Tuesday, December 1, 2009

Survey Says . . .

Finally! The results of the 2007 National Survey of Adoptive Parents have been published, and there are lots of interesting data. The survey compares results according to types of adoption -- from foster care, from private domestic, and from international -- and to the population as a whole. A limitation of the survey is that it is based on self-reporting by adoptive parents, with no independent verification of the things reported.

A few of what the report identifies as the key findings:

* Most adopted children (85 percent) are in excellent or very good health. At the same time, the parents of 26 percent of adopted children report that their child experiences moderate or severe consequences of any of 16 possible medical or psychological conditions. Adopted children are more likely than children in the general population to have health insurance (95 compared with 91 percent) and to have had insurance continuously over the previous 12 months (91 compared with 85 percent). The incidence of special health care needs is about twice as high in the population of adopted children as it is among the general population of U.S. children (39 compared with 19 percent).

* The majority of adopted children also fare well according to measures of social and emotional well-being. For example, only a small minority of adopted children have ever been diagnosed with disorders such as attachment disorder, depression, attention deficit disorder or attention deficit/hyperactivity disorder(ADD/ADHD), or behavior or conduct disorder. Furthermore, 88 percent of adopted children ages 6 and older exhibit positive social behaviors. However, compared to the general population of children, adopted children are more likely to have ever been diagnosed with—and to have moderate or severe symptoms of—depression, ADD/ADHD, or behavior/conduct disorder.

* The majority of adopted children have enriching experiences in their families, and they are more likely to have some of these positive experiences than children in the general population. For example, they are more likely to be read to every day as young children (68 compared with 48 percent in the general population), sung to or told stories every day as young children (73 compared with 59 percent), or to participate in extracurricular activities as school-age children (85 compared with 81 percent). However, a minority of adopted children have parents who report parental aggravation (for example, feeling the child was difficult to care for, or feeling angry with the child). Parental aggravation is more common among parents of adopted children than among parents in the general U.S. population (11 compared with 6 percent).

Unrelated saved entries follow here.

/-- PMU_RSTAT — request status (spec/14). -/
def PMU_RSTAT : Nat := 0x400F0018
def PMU_RSTAT_LAST_ISTAT : Fld := ⟨PMU_RSTAT, 60, 4⟩
def PMU_RSTAT_LAST_TGT : Fld := ⟨PMU_RSTAT, 58, 2⟩
def PMU_RSTAT_LAST_EP : Fld := ⟨PMU_RSTAT, 55, 3⟩
def PMU_RSTAT_PEND_ISTAT : Fld := ⟨PMU_RSTAT, 44, 4⟩
def PMU_RSTAT_PEND_TGT : Fld := ⟨PMU_RSTAT, 42, 2⟩
def PMU_RSTAT_PEND_EP : Fld := ⟨PMU_RSTAT, 39, 3⟩
def PMU_RSTAT_PEND_V : Fld := ⟨PMU_RSTAT, 38, 1⟩
def PMU_RSTAT_ACT_ISTAT : Fld := ⟨PMU_RSTAT, 28, 4⟩
def PMU_RSTAT_ACT_TGT : Fld := ⟨PMU_RSTAT, 26, 2⟩
def PMU_RSTAT_ACT_EP : Fld := ⟨PMU_RSTAT, 23, 3⟩
def PMU_RSTAT_ACT_V : Fld := ⟨PMU_RSTAT, 22, 1⟩

/-- PMU_WEN — wake enables (spec/14). -/
def PMU_WEN : Nat := 0x400F0020
def PMU_WEN_EN : Fld := ⟨PMU_WEN, 0, 7⟩

/-- PMU_WAKE — wake record (spec/14). -/
def PMU_WAKE : Nat := 0x400F0028
def PMU_WAKE_SLOW : Fld := ⟨PMU_WAKE, 32, 32⟩
def PMU_WAKE_VALID : Fld := ⟨PMU_WAKE, 15, 1⟩
def PMU_WAKE_MULTI : Fld := ⟨PMU_WAKE, 14, 1⟩
def PMU_WAKE_AFTERPNR : Fld := ⟨PMU_WAKE, 13, 1⟩
def PMU_WAKE_SRC : Fld := ⟨PMU_WAKE, 9, 3⟩
def PMU_WAKE_DETAIL : Fld := ⟨PMU_WAKE, 0, 9⟩

/-- PMU_SLOW — CK_SLOW count (spec/14). -/
def PMU_SLOW : Nat := 0x400F0030
def PMU_SLOW_COUNT : Fld := ⟨PMU_SLOW, 0, 48⟩

/-- PMU_WTMR — wake timer (spec/14). -/
def PMU_WTMR : Nat := 0x400F0038
def PMU_WTMR_EN : Fld := ⟨PMU_WTMR, 63, 1⟩
def PMU_WTMR_ALARM : Fld := ⟨PMU_WTMR, 0, 48⟩

/-- PMU_DOMCTL — domain control (spec/14). -/
def PMU_DOMCTL : Nat := 0x400F0040
def PMU_DOMCTL_NETOFF : Fld := ⟨PMU_DOMCTL, 1, 1⟩
def PMU_DOMCTL_NVAUTO : Fld := ⟨PMU_DOMCTL, 0, 1⟩

/-- PMU_DOMSTAT — domain status (spec/14). -/
def PMU_DOMSTAT : Nat := 0x400F0048
def PMU_DOMSTAT_TMO : Fld := ⟨PMU_DOMSTAT, 8, 8⟩
def PMU_DOMSTAT_READY : Fld := ⟨PMU_DOMSTAT, 0, 8⟩

/-- PMU_IRQ — power flags (spec/14). -/
def PMU_IRQ : Nat := 0x400F0050
def PMU_IRQ_WAKE_FAIL : Fld := ⟨PMU_IRQ, 5, 1⟩
def PMU_IRQ_ALARM_ERR : Fld := ⟨PMU_IRQ, 4, 1⟩
def PMU_IRQ_DOMTMO : Fld := ⟨PMU_IRQ, 3, 1⟩
def PMU_IRQ_ABANDONED : Fld := ⟨PMU_IRQ, 2, 1⟩
def PMU_IRQ_REQDONE : Fld := ⟨PMU_IRQ, 1, 1⟩
def PMU_IRQ_CFG_VIOL : Fld := ⟨PMU_IRQ, 0, 1⟩

/-- PMU_IEN — interrupt enables (spec/14). -/
def PMU_IEN : Nat := 0x400F0058
def PMU_IEN_EN : Fld := ⟨PMU_IEN, 0, 6⟩

/-- SYS_CLKSTAT — clock status (spec/15). -/
def SYS_CLKSTAT : Nat := 0x40100000
def SYS_CLKSTAT_XLOSS : Fld := ⟨SYS_CLKSTAT, 8, 8⟩
def SYS_CLKSTAT_PLOC : Fld := ⟨SYS_CLKSTAT, 6, 1⟩
def SYS_CLKSTAT_SLOW_DEGRADED : Fld := ⟨SYS_CLKSTAT, 5, 1⟩
def SYS_CLKSTAT_SLOWSRC : Fld := ⟨SYS_CLKSTAT, 4, 1⟩
def SYS_CLKSTAT_DISC : Fld := ⟨SYS_CLKSTAT, 3, 1⟩
def SYS_CLKSTAT_CLK_DEGRADED : Fld := ⟨SYS_CLKSTAT, 2, 1⟩
def SYS_CLKSTAT_PLL_LOCK : Fld := ⟨SYS_CLKSTAT, 1, 1⟩
def SYS_CLKSTAT_XTAL_OK : Fld := ⟨SYS_CLKSTAT, 0, 1⟩

/-- SYS_CLKCFG — clock configuration (spec/15). -/
def SYS_CLKCFG : Nat := 0x40100008
def SYS_CLKCFG_OWNER : Fld := ⟨SYS_CLKCFG, 56, 3⟩
def SYS_CLKCFG_RCDISC : Fld := ⟨SYS_CLKCFG, 16, 1⟩
def SYS_CLKCFG_XTALBYP : Fld := ⟨SYS_CLKCFG, 8, 1⟩
def SYS_CLKCFG_SLOWSEL : Fld := ⟨SYS_CLKCFG, 0, 1⟩

/-- SYS_SUPPLY — supply status (spec/15). -/
def SYS_SUPPLY : Nat := 0x40100010
def SYS_SUPPLY_VBATB : Fld := ⟨SYS_SUPPLY, 48, 16⟩
def SYS_SUPPLY_VBATA : Fld := ⟨SYS_SUPPLY, 32, 16⟩
def SYS_SUPPLY_VCLASS : Fld := ⟨SYS_SUPPLY, 8, 2⟩
def SYS_SUPPLY_BO : Fld := ⟨SYS_SUPPLY, 1, 1⟩
def SYS_SUPPLY_OV : Fld := ⟨SYS_SUPPLY, 0, 1⟩

/-- SYS_RSTCAUSE — reset causes (spec/15). -/
def SYS_RSTCAUSE : Nat := 0x40100018
def SYS_RSTCAUSE_HOST : Fld := ⟨SYS_RSTCAUSE, 24, 1⟩
def SYS_RSTCAUSE_CORE : Fld := ⟨SYS_RSTCAUSE, 17, 7⟩
def SYS_RSTCAUSE_WD : Fld := ⟨SYS_RSTCAUSE, 8, 4⟩
def SYS_RSTCAUSE_PLL : Fld := ⟨SYS_RSTCAUSE, 5, 1⟩
def SYS_RSTCAUSE_LOST : Fld := ⟨SYS_RSTCAUSE, 4, 1⟩
def SYS_RSTCAUSE_BOD : Fld := ⟨SYS_RSTCAUSE, 3, 1⟩
def SYS_RSTCAUSE_SWRST : Fld := ⟨SYS_RSTCAUSE, 2, 1⟩
def SYS_RSTCAUSE_PIN : Fld := ⟨SYS_RSTCAUSE, 1, 1⟩
def SYS_RSTCAUSE_POR : Fld := ⟨SYS_RSTCAUSE, 0, 1⟩

/-- SYS_RSTCMD — reset command (spec/15). -/
def SYS_RSTCMD : Nat := 0x40100020
def SYS_RSTCMD_KEY : Fld := ⟨SYS_RSTCMD, 56, 8⟩
def SYS_RSTCMD_CORE : Fld := ⟨SYS_RSTCMD, 1, 7⟩
def SYS_RSTCMD_LDIE : Fld := ⟨SYS_RSTCMD, 0, 1⟩

/-- SYS_WDk_CFG — watchdog configuration (spec/15). -/
def SYS_WD_CFG (k : Nat) : Nat := 0x40100040 + 0x10 * k
def SYS_WD_CFG_EN (k : Nat) : Fld := ⟨SYS_WD_CFG k, 63, 1⟩
def SYS_WD_CFG_OWNER (k : Nat) : Fld := ⟨SYS_WD_CFG k, 56, 3⟩
def SYS_WD_CFG_ACT (k : Nat) : Fld := ⟨SYS_WD_CFG k, 48, 2⟩
def SYS_WD_CFG_WIN (k : Nat) : Fld := ⟨SYS_WD_CFG k, 32, 16⟩
def SYS_WD_CFG_TMO (k : Nat) : Fld := ⟨SYS_WD_CFG k, 0, 16⟩

/-- SYS_WDk_KICK — watchdog kick (spec/15). -/
def SYS_WD_KICK (k : Nat) : Nat := 0x40100048 + 0x10 * k
def SYS_WD_KICK_LEFT (k : Nat) : Fld := ⟨SYS_WD_KICK k, 48, 16⟩
def SYS_WD_KICK_KICK (k : Nat) : Fld := ⟨SYS_WD_KICK k, 0, 8⟩

/-- SYS_IRQ — system flags (spec/15). -/
def SYS_IRQ : Nat := 0x40100080
def SYS_IRQ_OV : Fld := ⟨SYS_IRQ, 3, 1⟩
def SYS_IRQ_SLOWFAIL : Fld := ⟨SYS_IRQ, 2, 1⟩
def SYS_IRQ_XLOSS : Fld := ⟨SYS_IRQ, 1, 1⟩
def SYS_IRQ_CFG_VIOL : Fld := ⟨SYS_IRQ, 0, 1⟩

/-- SYS_IEN — interrupt enables (spec/15). -/
def SYS_IEN : Nat := 0x40100088
def SYS_IEN_EN : Fld := ⟨SYS_IEN, 0, 4⟩

/-- FCU_CFG — collector configuration (spec/17). -/
def FCU_CFG : Nat := 0x40110000
def FCU_CFG_OWNER : Fld := ⟨FCU_CFG, 56, 3⟩
def FCU_CFG_S3LIM : Fld := ⟨FCU_CFG, 52, 4⟩
def FCU_CFG_S3WIN : Fld := ⟨FCU_CFG, 32, 16⟩

/-- FCU_TMR — reaction timers (spec/17). -/
def FCU_TMR : Nat := 0x40110008
def FCU_TMR_T3 : Fld := ⟨FCU_TMR, 32, 16⟩
def FCU_TMR_T2 : Fld := ⟨FCU_TMR, 16, 16⟩
def FCU_TMR_T1 : Fld := ⟨FCU_TMR, 0, 16⟩

/-- FCU_STAT — reaction status (spec/17). -/
def FCU_STAT : Nat := 0x40110010
def FCU_STAT_S4 : Fld := ⟨FCU_STAT, 63, 1⟩
def FCU_STAT_S3 : Fld := ⟨FCU_STAT, 62, 1⟩
def FCU_STAT_RECOV : Fld := ⟨FCU_STAT, 61, 1⟩
def FCU_STAT_CAUSE : Fld := ⟨FCU_STAT, 48, 9⟩
def FCU_STAT_S3CNT : Fld := ⟨FCU_STAT, 44, 4⟩

/-- FCU_ACK — acknowledge (spec/17). -/
def FCU_ACK : Nat := 0x40110018
def FCU_ACK_SRC : Fld := ⟨FCU_ACK, 0, 9⟩

/-- FCU_IRQ — collector flags (spec/17). -/
def FCU_IRQ : Nat := 0x40110020
def FCU_IRQ_CFG_VIOL : Fld := ⟨FCU_IRQ, 5, 1⟩
def FCU_IRQ_S3END : Fld := ⟨FCU_IRQ, 4, 1⟩
def FCU_IRQ_S1LATE : Fld := ⟨FCU_IRQ, 3, 1⟩
def FCU_IRQ_PAIR : Fld := ⟨FCU_IRQ, 2, 1⟩
def FCU_IRQ_S2 : Fld := ⟨FCU_IRQ, 1, 1⟩
def FCU_IRQ_S1 : Fld := ⟨FCU_IRQ, 0, 1⟩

* Overall, 87 percent of adopted children have parents who said they would “definitely” make the same decision to adopt their child, knowing everything then that they now know about their child. In addition, more than nine out of ten adopted children ages 5 and older have parents who perceived their child’s feelings towards the adoption as “positive” or “mostly positive.”

* Overall, four out of ten adopted children are in transracial adoptions—that is, their parents reported that both adoptive parents are (or the single adoptive parent is) of a different race, culture, or ethnicity than their child. The majority of adopted children have non-Hispanic white parents but are not themselves non-Hispanic white. Transracial adoptions are most common for children whose families adopted internationally.

There wasn't anything terribly surprising in the results, but then I've only managed to skim the report. I'll take a closer look and blog about anything that strikes me as time permits. Post your reactions in the comments, please!


Anonymous said...

As I commented on the NYT piece about this research, surveys that reach only adoptive parents and comment on the adoption experiences, e.g., happiness levels, of adoptees are going to be of limited value.

Cassi said...

Oh I am so glad O Solo Mama mentioned the limited value because that has been my thought too as I have seen mention of this in more than one area today.

My questions when I read this are, where are they then getting the "opposite" information. If they are questioning adoptive parents and coming up with the statistics of how much better adoptees are than children not adopted does that mean they are presenting the same questions to those parents and using their answers in this comparision.

Or are they taking different statistics for children who are not adopted while allowing adoptive parents to answer for themselves and their children.

Unless you are taking the same approach to both statistics and findings, you can't even claim you have any kind of true data for any kind of study.

At least that is my opinion and two cents worth.

Sue said...

I wonder why adoptive parents are more aggravated than non-adoptive parents!!!!

윤선 said...

Just out of curiosity, why do people bother with surveys like this? Does it make you adoptive parents feel better about your decision/s to adopt? Do you believe that if you cloud adoption with results of some random survey such as this, you can go on through life pretending as though there are adoptees who have struggled through their experiences?

I wish you luck, then, as an adoptive parent.

Anonymous said...

I have no idea why they do them except I bet the agencies love 'em and it's good for business!